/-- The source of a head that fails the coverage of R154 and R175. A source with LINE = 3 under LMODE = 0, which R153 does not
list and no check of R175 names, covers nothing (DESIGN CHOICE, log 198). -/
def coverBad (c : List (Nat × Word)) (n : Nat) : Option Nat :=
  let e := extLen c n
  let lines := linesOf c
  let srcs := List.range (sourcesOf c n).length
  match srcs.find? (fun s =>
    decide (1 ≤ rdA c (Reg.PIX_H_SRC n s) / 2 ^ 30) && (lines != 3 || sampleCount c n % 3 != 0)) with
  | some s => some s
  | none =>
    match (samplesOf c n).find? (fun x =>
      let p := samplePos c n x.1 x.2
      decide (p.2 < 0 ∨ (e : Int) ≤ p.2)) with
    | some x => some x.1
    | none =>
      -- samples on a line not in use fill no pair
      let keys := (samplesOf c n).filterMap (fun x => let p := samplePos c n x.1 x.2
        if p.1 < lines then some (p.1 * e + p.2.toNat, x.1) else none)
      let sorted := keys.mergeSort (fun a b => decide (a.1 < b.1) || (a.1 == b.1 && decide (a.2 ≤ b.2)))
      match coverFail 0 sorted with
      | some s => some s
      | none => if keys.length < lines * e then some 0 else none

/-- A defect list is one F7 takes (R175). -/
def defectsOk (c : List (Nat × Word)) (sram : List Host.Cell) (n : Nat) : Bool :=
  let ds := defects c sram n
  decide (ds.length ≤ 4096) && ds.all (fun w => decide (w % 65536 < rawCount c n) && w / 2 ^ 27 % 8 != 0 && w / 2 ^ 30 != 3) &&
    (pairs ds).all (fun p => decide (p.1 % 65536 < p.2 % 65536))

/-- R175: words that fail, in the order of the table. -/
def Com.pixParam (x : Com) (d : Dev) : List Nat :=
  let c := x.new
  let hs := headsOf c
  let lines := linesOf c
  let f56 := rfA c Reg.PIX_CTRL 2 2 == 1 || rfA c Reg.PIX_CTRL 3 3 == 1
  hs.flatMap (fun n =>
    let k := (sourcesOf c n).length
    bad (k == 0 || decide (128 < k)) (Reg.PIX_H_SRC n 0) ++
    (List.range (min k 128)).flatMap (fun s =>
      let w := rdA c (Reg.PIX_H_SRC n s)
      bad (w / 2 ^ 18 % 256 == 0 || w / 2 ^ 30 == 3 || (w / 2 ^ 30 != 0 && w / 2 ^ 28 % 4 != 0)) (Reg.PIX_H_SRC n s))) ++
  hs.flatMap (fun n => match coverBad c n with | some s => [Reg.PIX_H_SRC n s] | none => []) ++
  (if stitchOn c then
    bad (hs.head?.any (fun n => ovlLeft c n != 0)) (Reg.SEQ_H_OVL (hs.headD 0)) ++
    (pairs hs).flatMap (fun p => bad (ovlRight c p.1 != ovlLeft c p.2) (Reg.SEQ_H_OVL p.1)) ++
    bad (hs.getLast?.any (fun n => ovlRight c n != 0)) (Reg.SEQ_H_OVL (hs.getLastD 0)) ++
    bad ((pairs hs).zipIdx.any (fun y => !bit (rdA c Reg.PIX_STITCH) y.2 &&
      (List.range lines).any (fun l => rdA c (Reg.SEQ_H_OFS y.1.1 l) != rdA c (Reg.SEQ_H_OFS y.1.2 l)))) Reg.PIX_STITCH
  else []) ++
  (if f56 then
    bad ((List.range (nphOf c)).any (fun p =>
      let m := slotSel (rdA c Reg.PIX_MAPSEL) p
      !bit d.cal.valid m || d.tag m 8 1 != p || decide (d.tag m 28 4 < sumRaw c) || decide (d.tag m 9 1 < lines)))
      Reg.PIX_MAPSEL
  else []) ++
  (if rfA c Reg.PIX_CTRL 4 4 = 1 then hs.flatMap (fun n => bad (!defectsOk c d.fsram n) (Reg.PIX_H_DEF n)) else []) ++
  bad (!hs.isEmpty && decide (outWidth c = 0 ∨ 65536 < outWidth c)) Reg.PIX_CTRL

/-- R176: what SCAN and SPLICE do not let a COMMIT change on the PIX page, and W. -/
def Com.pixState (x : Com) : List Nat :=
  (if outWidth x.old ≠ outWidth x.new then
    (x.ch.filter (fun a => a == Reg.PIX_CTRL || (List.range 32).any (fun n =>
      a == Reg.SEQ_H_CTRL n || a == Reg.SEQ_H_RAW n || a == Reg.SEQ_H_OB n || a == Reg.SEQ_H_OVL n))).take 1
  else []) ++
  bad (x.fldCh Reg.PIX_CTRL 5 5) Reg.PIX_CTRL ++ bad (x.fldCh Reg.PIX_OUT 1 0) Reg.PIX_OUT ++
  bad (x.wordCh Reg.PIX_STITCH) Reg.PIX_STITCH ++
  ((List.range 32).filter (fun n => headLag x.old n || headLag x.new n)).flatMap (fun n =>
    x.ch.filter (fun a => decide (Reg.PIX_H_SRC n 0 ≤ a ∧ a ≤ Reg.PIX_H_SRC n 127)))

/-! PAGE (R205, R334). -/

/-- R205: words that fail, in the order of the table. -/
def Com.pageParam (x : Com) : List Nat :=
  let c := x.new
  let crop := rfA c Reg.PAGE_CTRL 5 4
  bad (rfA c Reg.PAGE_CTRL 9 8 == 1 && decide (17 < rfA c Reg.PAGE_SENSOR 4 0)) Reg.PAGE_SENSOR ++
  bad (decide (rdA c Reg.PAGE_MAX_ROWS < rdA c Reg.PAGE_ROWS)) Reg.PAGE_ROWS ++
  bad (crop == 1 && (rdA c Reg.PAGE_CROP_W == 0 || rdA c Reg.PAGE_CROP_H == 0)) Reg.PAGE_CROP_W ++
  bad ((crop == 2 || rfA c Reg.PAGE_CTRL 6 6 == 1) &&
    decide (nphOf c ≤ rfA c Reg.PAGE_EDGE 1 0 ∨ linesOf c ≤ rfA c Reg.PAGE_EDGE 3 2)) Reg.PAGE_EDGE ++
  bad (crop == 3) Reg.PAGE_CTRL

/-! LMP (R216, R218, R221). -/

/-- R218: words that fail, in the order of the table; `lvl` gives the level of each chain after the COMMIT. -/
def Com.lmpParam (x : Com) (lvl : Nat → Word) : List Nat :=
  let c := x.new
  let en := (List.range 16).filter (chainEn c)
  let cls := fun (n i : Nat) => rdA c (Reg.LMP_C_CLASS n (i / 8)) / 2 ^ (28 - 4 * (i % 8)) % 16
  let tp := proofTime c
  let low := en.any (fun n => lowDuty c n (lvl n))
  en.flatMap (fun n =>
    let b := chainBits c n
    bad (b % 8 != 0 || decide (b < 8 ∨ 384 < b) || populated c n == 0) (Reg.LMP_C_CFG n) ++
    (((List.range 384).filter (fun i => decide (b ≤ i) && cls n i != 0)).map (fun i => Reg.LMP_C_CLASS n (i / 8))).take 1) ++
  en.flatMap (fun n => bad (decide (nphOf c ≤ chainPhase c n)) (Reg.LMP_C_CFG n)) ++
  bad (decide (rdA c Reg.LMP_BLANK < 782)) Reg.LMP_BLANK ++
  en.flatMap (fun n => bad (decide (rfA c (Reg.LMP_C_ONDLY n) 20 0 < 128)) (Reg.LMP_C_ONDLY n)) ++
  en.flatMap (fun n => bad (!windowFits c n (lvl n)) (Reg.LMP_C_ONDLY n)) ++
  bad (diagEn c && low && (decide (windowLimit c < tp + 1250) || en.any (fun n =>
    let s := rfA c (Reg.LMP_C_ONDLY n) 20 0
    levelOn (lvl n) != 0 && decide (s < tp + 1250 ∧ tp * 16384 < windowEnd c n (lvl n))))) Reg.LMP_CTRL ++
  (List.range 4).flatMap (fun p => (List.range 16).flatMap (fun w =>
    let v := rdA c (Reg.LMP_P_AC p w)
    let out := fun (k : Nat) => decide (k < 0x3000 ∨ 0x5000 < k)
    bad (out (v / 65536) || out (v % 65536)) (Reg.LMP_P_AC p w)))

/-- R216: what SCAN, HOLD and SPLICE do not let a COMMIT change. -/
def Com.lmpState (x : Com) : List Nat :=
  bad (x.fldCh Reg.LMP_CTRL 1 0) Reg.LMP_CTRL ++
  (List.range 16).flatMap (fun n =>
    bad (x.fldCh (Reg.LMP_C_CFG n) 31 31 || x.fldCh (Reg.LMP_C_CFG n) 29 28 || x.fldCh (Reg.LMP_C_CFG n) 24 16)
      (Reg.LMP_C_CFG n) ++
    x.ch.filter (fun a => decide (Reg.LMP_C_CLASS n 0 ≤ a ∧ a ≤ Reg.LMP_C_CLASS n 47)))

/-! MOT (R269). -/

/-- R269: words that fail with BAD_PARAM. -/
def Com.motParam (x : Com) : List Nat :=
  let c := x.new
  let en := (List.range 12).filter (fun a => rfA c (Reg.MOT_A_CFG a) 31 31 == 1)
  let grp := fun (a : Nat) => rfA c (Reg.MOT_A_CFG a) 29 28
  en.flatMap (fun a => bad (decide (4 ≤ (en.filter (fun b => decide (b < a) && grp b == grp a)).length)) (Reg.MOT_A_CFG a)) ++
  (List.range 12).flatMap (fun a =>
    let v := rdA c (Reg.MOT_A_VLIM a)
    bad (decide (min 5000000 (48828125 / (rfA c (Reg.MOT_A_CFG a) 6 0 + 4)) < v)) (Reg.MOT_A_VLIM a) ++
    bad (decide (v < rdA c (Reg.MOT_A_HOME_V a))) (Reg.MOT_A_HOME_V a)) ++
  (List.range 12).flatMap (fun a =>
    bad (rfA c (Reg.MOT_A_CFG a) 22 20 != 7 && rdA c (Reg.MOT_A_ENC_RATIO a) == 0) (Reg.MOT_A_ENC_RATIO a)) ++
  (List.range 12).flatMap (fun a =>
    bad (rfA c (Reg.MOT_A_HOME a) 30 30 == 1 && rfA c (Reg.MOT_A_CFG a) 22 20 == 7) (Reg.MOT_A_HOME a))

———

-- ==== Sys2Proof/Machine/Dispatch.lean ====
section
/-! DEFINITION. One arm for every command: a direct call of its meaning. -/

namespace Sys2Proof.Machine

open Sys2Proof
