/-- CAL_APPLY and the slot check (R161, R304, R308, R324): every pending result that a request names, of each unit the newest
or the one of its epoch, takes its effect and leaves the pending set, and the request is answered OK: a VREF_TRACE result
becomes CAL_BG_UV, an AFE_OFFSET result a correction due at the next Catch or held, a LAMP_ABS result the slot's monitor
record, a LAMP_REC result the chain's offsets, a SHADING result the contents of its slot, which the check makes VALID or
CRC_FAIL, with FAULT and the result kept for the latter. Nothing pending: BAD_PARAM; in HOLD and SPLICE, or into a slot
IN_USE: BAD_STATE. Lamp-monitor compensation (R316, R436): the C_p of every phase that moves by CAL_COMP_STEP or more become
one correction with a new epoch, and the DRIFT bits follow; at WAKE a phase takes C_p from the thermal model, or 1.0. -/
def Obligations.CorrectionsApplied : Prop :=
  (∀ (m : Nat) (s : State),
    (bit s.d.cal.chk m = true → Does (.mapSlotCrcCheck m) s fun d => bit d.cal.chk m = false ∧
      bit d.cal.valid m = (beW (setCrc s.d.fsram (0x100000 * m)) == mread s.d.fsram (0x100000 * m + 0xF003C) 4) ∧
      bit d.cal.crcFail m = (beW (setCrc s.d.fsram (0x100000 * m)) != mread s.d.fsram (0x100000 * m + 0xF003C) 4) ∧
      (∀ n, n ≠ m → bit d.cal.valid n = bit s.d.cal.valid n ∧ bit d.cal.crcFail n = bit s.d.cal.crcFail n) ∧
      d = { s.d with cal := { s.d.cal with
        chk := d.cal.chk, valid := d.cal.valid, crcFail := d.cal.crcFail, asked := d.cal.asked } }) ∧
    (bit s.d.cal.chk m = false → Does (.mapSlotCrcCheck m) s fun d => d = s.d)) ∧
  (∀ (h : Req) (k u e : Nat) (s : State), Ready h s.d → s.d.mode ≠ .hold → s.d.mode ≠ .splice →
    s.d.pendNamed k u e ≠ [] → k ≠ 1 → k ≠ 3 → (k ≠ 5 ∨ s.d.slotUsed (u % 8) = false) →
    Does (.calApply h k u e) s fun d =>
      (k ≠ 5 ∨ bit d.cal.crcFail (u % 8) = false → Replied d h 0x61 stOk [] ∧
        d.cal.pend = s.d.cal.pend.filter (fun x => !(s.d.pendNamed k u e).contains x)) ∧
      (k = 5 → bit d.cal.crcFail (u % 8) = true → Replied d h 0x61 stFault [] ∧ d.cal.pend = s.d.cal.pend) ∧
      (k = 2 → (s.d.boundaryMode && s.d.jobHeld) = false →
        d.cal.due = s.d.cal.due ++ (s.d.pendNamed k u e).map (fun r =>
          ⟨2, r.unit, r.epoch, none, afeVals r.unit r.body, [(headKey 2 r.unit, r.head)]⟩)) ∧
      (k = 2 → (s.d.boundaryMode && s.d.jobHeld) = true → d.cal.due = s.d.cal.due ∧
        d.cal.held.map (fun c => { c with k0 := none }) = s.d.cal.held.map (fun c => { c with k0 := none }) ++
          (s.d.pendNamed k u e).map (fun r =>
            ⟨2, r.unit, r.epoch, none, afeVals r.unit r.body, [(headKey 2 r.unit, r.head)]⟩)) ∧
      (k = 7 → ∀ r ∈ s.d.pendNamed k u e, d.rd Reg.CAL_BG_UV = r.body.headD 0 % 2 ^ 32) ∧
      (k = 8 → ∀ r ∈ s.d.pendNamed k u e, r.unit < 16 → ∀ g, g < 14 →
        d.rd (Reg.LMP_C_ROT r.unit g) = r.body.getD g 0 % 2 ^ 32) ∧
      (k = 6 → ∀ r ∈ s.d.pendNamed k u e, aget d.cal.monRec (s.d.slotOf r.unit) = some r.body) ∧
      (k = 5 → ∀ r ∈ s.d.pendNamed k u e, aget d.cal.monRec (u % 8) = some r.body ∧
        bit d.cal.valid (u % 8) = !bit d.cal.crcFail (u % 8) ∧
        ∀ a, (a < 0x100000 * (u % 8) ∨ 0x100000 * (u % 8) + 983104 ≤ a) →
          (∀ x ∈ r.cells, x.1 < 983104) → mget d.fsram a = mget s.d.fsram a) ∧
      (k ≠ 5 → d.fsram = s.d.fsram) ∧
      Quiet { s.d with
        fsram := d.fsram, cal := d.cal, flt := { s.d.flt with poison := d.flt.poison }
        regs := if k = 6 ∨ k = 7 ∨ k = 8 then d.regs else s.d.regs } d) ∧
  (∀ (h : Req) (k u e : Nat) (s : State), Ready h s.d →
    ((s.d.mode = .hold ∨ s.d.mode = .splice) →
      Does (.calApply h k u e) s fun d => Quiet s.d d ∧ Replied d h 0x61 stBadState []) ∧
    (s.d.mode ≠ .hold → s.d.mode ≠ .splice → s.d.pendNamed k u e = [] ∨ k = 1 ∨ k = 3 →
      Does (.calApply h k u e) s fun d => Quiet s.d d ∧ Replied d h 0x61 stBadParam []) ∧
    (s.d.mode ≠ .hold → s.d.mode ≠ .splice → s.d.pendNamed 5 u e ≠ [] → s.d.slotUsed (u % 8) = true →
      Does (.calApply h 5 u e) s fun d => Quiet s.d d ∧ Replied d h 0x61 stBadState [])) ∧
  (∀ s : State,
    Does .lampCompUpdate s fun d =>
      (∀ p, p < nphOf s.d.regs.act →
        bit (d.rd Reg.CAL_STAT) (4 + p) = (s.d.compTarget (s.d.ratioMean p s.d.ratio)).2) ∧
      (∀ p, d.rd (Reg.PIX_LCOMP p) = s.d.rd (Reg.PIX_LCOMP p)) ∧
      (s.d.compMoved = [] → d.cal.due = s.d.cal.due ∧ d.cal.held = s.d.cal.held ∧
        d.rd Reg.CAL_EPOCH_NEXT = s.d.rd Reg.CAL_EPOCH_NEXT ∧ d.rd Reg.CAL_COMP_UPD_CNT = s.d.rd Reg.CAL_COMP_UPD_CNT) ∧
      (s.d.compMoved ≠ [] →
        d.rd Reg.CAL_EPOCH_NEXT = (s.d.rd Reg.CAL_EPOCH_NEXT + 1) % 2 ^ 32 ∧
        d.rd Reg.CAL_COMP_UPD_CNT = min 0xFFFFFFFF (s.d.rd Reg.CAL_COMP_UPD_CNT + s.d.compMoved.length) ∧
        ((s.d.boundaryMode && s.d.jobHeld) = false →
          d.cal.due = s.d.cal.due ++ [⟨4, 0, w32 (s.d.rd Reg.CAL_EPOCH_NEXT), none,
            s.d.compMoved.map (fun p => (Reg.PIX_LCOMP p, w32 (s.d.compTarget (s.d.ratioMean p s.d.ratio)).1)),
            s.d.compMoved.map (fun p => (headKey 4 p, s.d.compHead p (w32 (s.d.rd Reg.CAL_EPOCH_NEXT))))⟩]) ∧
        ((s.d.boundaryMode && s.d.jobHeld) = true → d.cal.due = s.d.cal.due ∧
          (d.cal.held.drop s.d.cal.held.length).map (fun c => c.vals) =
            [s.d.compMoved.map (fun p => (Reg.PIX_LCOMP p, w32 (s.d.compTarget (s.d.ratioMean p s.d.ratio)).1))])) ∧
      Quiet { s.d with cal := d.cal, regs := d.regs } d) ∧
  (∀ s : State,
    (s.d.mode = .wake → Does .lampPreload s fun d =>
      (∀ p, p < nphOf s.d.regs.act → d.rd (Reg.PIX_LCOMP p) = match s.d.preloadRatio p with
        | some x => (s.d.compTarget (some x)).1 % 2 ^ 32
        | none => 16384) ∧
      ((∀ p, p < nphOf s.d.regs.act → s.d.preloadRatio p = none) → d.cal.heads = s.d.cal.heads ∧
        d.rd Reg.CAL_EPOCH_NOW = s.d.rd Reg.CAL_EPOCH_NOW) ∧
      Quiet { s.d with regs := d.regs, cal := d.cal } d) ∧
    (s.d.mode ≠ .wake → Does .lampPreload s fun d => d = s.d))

———

> _WHAT THIS TASK INVOLVES_
Each line above from the one with "en.flatMap (fun n => bad (decide (rfA" up to and including the one with "let grp := fun" must be set down exactly, and no line outside that span may appear.

> _RESULT OF THE EXERCISE_
  en.flatMap (fun n => bad (decide (rfA c (Reg.LMP_C_ONDLY n) 20 0 < 128)) (Reg.LMP_C_ONDLY n)) ++
  en.flatMap (fun n => bad (!windowFits c n (lvl n)) (Reg.LMP_C_ONDLY n)) ++
  bad (diagEn c && low && (decide (windowLimit c < tp + 1250) || en.any (fun n =>
    let s := rfA c (Reg.LMP_C_ONDLY n) 20 0
    levelOn (lvl n) != 0 && decide (s < tp + 1250 ∧ tp * 16384 < windowEnd c n (lvl n))))) Reg.LMP_CTRL ++
  (List.range 4).flatMap (fun p => (List.range 16).flatMap (fun w =>
    let v := rdA c (Reg.LMP_P_AC p w)
    let out := fun (k : Nat) => decide (k < 0x3000 ∨ 0x5000 < k)
    bad (out (v / 65536) || out (v % 65536)) (Reg.LMP_P_AC p w)))

/-- R216: what SCAN, HOLD and SPLICE do not let a COMMIT change. -/
def Com.lmpState (x : Com) : List Nat :=
  bad (x.fldCh Reg.LMP_CTRL 1 0) Reg.LMP_CTRL ++
  (List.range 16).flatMap (fun n =>
    bad (x.fldCh (Reg.LMP_C_CFG n) 31 31 || x.fldCh (Reg.LMP_C_CFG n) 29 28 || x.fldCh (Reg.LMP_C_CFG n) 24 16)
      (Reg.LMP_C_CFG n) ++
    x.ch.filter (fun a => decide (Reg.LMP_C_CLASS n 0 ≤ a ∧ a ≤ Reg.LMP_C_CLASS n 47)))

/-! MOT (R269). -/

/-- R269: words that fail with BAD_PARAM. -/
def Com.motParam (x : Com) : List Nat :=
  let c := x.new
  let en := (List.range 12).filter (fun a => rfA c (Reg.MOT_A_CFG a) 31 31 == 1)
  let grp := fun (a : Nat) => rfA c (Reg.MOT_A_CFG a) 29 28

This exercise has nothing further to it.